Collected data:
/-- A pattern past the largest finite one is an infinity or a NaN. -/
theorem unpack_special (l : BinFmt) (hl : RegularLayout l) (neg : Bool) (E M : Nat) (hE : E < 2 ^ l.ebits) (hM : M < 2 ^ l.mbits)
    (hpast : ¬(E < topExponent l ∨ E = topExponent l ∧ M + 2 ^ l.mbits ≤ l.maxM)) :
    (unpack l (ofFields l neg E M)).isNan = true ∨
      l.infs = true ∧ ofFields l neg E M = infinity l neg ∧ unpack l (ofFields l neg E M) = .inf neg := by
  simp only [unpack, ofFields_mod l neg E M hM, ofFields_div l neg E M hE hM, testBit_ofFields l neg E M hE hM]
  rcases hl.special with hinf | rfl
  · have hmax : l.maxM = 2 ^ (l.mbits + 1) - 1 := by simp [BinFmt.maxM, hinf]
    have htop : E = 2 ^ l.ebits - 1 := by
      rw [hmax, Nat.pow_succ', topExponent, if_pos hinf] at hpast
      have := hl.exponents
      omega
    rw [if_pos (by simp [hinf, htop])]
    rcases Nat.eq_zero_or_pos M with rfl | hpos
    · exact .inr ⟨hinf, by rw [← sign_eq_ofFields, htop]; rfl, if_pos rfl⟩
    · exact .inl (by rw [if_neg (Nat.ne_of_gt hpos)]; rfl)
  · have hall : E = 15 ∧ M = 7 := by
      change E < 16 at hE
      change M < 8 at hM
      change ¬(E < 15 ∨ E = 15 ∧ M + 8 ≤ 14) at hpast
      omega
    obtain ⟨rfl, rfl⟩ := hall
    exact .inl rfl

/-- A pattern that is no NaN holds a value that rounds to it. -/
theorem roundTo_unpack (l : BinFmt) (hl : RegularLayout l) (r : Rounding) (v : Nat) (hv : v < 2 ^ (l.ebits + l.mbits + 1))
    (hnan : (unpack l v).isNan = false) : roundTo l r (unpack l v) = (v, []) := by
  obtain ⟨neg, E, M, hE, hM, rfl⟩ := exists_ofFields l v hv
  rcases Nat.eq_zero_or_pos E with rfl | hpos
  · rw [unpack_subnormal l hl neg M hM, roundTo_subnormal l hl r neg M hM]
  by_cases htop : E < topExponent l ∨ E = topExponent l ∧ M + 2 ^ l.mbits ≤ l.maxM
  · have hmax := maxQ_eq l hl
    rw [unpack_normal l hl neg E M hM hpos htop, roundTo_normal l r neg M _ hM (by rw [BinFmt.minQ]; omega) (by omega)]
    congr
    omega
  · obtain hn | ⟨hinf, hpattern, hvalue⟩ := unpack_special l hl neg E M hE hM htop
    · rw [hn] at hnan; cases hnan
    · rw [hvalue, roundTo, if_pos hinf, hpattern]

/-! ## Results within and past the range (03 R90, R94, R95) -/

/-- A significand u of at most k + 2 bits is below the smallest normal one, d places above, unless it was carried to just that. -/
theorem lt_two_pow_iff_not_carried (u k d : Nat) (hu : u ≤ 2 ^ (k + 1)) (hd : 0 < d) : u < 2 ^ (k + d) ↔ ¬(u = 2 ^ (k + 1) ∧ d = 1) := by
  rcases Nat.lt_or_eq_of_le (show 1 ≤ d from hd) with h | rfl
  · have : 2 ^ (k + 1) < 2 ^ (k + d) := Nat.pow_lt_pow_right Nat.one_lt_two (by omega)
    omega
  · omega

section
variable (l : BinFmt) (r : Rounding) (neg : Bool) (m : Nat) (e : Int) (sticky : Bool) (hm : m ≠ 0)
include hm

/-- A magnitude past the range of its format overflows. -/
theorem roundTo_past (hl : RegularLayout l) (h : l.maxQ < topBit m e - l.mbits) : roundTo l r (.fin neg m e sticky) = overflowed l r neg := by
  have hpast : l.maxQ < quantum l m e := by rw [quantum]; omega
  have hq : quantum l m e = topBit m e - l.mbits := by have := minQ_lt_maxQ l hl; rw [quantum]; omega
  have hn := le_roundAt (capped l r m e sticky) neg m e sticky (quantum l m e) l.mbits hm (by omega)
  have hpos := Nat.two_pow_pos l.mbits
  rw [roundTo, if_neg (fun h => hm h.1), roundFinite_past l r neg m e sticky _ rfl (by omega) hpast]

section
variable (hmode : r.mode ≤ 4)
  (h : quantum l m e < l.maxQ ∨ quantum l m e = l.maxQ ∧ (roundAt r neg m e sticky (quantum l m e)).1 ≤ l.maxM)
include hmode h

/-- A result within the range is packed; it is tiny where its magnitude, rounded with unbounded exponent, is below the smallest normal one. -/
theorem roundTo_inRange :
    roundTo l r (.fin neg m e sticky) =
      (pack l neg (roundAt r neg m e sticky (quantum l m e)).1 (quantum l m e),
        if (roundAt r neg m e sticky (quantum l m e)).2 = true then
          if topBit m e - l.mbits < l.minQ ∧
            (roundAt r neg m e sticky (topBit m e - l.mbits)).1 < 2 ^ (l.mbits + (l.minQ - (topBit m e - l.mbits)).toNat)
          then [.unf, .inx] else [.inx]
        else []) := by
  have hcap := capped_of_mode l r m e sticky hmode
  have hu := roundAt_le r neg m e sticky (topBit m e - l.mbits) (l.mbits + 1) (by omega)
  have htiny (hlow : topBit m e - l.mbits < l.minQ) := lt_two_pow_iff_not_carried _ _ (l.minQ - (topBit m e - l.mbits)).toNat hu (by omega)
  have hone : topBit m e - l.mbits + 1 = l.minQ ↔ (l.minQ - (topBit m e - l.mbits)).toNat = 1 := by omega
  rw [roundTo, if_neg (fun h => hm h.1), roundFinite_inRange l r neg m e sticky _ (by rw [hcap]) _ (by rw [hcap]) h]
  simp only [hone, and_congr_right htiny]

/-- What is delivered within the range is the rounded multiple. -/
theorem unpack_roundTo (hl : RegularLayout l) :
    ∃ k g, unpack l (roundTo l r (.fin neg m e sticky)).1 = .fin neg k g false ∧
      k * 2 ^ (g - min g (quantum l m e)).toNat =
        (roundAt r neg m e sticky (quantum l m e)).1 * 2 ^ (quantum l m e - min g (quantum l m e)).toNat := by
  have hlow : l.minQ ≤ quantum l m e := Int.le_max_left _ _
  have hfree : topBit m e - l.mbits ≤ quantum l m e := Int.le_max_right _ _
  have hfull (hlt : l.minQ < quantum l m e) := le_roundAt r neg m e sticky (quantum l m e) l.mbits hm (by rw [quantum] at hlt ⊢; omega)
  have hn := roundAt_le r neg m e sticky (quantum l m e) (l.mbits + 1) (by omega)
  rw [roundTo_inRange l r neg m e sticky hm hmode h]
  exact unpack_pack l hl neg _ _ hlow hfull hn h

end
end

/-- Beyond the range, the patterns of the statements (03 R95). -/
theorem largest_layout (f : Fmt) (hf : f.cls = .f) (neg : Bool) : largest f.layout neg = signBit f neg + (topPatterns f).1 := by
  cases f with
  | f32 | bf16 | f16 | e5m2 | e4m3 => cases neg <;> rfl
  | _ => cases hf

/-- A format has infinities where the statements name the pattern of one. -/
theorem infinity_layout (f : Fmt) (hf : f.cls = .f) (inf : Nat) (h : (topPatterns f).2.1 = some inf) (neg : Bool) :
    f.layout.infs = true ∧ infinity f.layout neg = signBit f neg + inf := by
  cases f with
  | f32 | bf16 | f16 | e5m2 => cases h; cases neg <;> exact ⟨rfl, rfl⟩
  | e4m3 => cases h
  | _ => cases hf

theorem infs_eq_false (f : Fmt) (hf : f.cls = .f) (h : (topPatterns f).2.1 = none) : f.layout.infs = false := by
  cases f with
  | e4m3 => rfl
  | f32 | bf16 | f16 | e5m2 => cases h
  | _ => cases hf

/-- Only FP32 is as wide as FP32. -/
theorem mbits_ne_iff (f : Fmt) (hf : f.cls = .f) : f.layout.mbits ≠ 23 ↔ f ≠ .f32 := by
  cases f with
  | f32 | bf16 | f16 | e5m2 | e4m3 => decide
  | _ => cases hf

section
variable (f : Fmt) (hf : f.cls = .f) (r : Rounding) (neg : Bool)
include hf

theorem overflowed_saturated (h : r.sat = true ∧ f ≠ .f32) : overflowed f.layout r neg = (signBit f neg + (topPatterns f).1, [.sat, .inx]) := by
  rw [overflowed, if_pos (by simpa [mbits_ne_iff f hf] using h), largest_layout f hf]

section
variable (h : ¬(r.sat = true ∧ f ≠ .f32))
include h

theorem overflowed_nan (hinf : (topPatterns f).2.1 = none) : overflowed f.layout r neg = (signBit f neg + (topPatterns f).2.2, [.ovf, .inx]) := by
  rw [overflowed, if_neg (by simpa [mbits_ne_iff f hf] using h), infs_eq_false f hf hinf, canonicalNan_layout f hf]
  rfl

theorem overflowed_infinity (inf : Nat) (hinf : (topPatterns f).2.1 = some inf) :
    overflowed f.layout r neg =
      (signBit f neg + if r.mode = 1 ∨ (r.mode = 2 ∧ neg = true) ∨ (r.mode = 3 ∧ neg = false) then (topPatterns f).1 else inf,
        [.ovf, .inx]) := by
  obtain ⟨hinfs, hvalue⟩ := infinity_layout f hf inf hinf neg
  rw [overflowed, if_neg (by simpa [mbits_ne_iff f hf] using h), hinfs, largest_layout f hf, hvalue]
  simp only [Bool.not_true, Bool.false_eq_true, if_false, Bool.or_eq_true, Bool.and_eq_true, decide_eq_true_iff, Bool.not_eq_true', or_assoc]
  split <;> rfl

end
end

### [Task goal]
Only the lines from the first line of the records through the one containing "have htop : E = 2 ^ l.ebits - 1 := by" should be reproduced, exactly, with both of them included.

### [Reply to the exercise]
/-- A pattern past the largest finite one is an infinity or a NaN. -/
theorem unpack_special (l : BinFmt) (hl : RegularLayout l) (neg : Bool) (E M : Nat) (hE : E < 2 ^ l.ebits) (hM : M < 2 ^ l.mbits)
    (hpast : ¬(E < topExponent l ∨ E = topExponent l ∧ M + 2 ^ l.mbits ≤ l.maxM)) :
    (unpack l (ofFields l neg E M)).isNan = true ∨
      l.infs = true ∧ ofFields l neg E M = infinity l neg ∧ unpack l (ofFields l neg E M) = .inf neg := by
  simp only [unpack, ofFields_mod l neg E M hM, ofFields_div l neg E M hE hM, testBit_ofFields l neg E M hE hM]
  rcases hl.special with hinf | rfl
  · have hmax : l.maxM = 2 ^ (l.mbits + 1) - 1 := by simp [BinFmt.maxM, hinf]
    have htop : E = 2 ^ l.ebits - 1 := by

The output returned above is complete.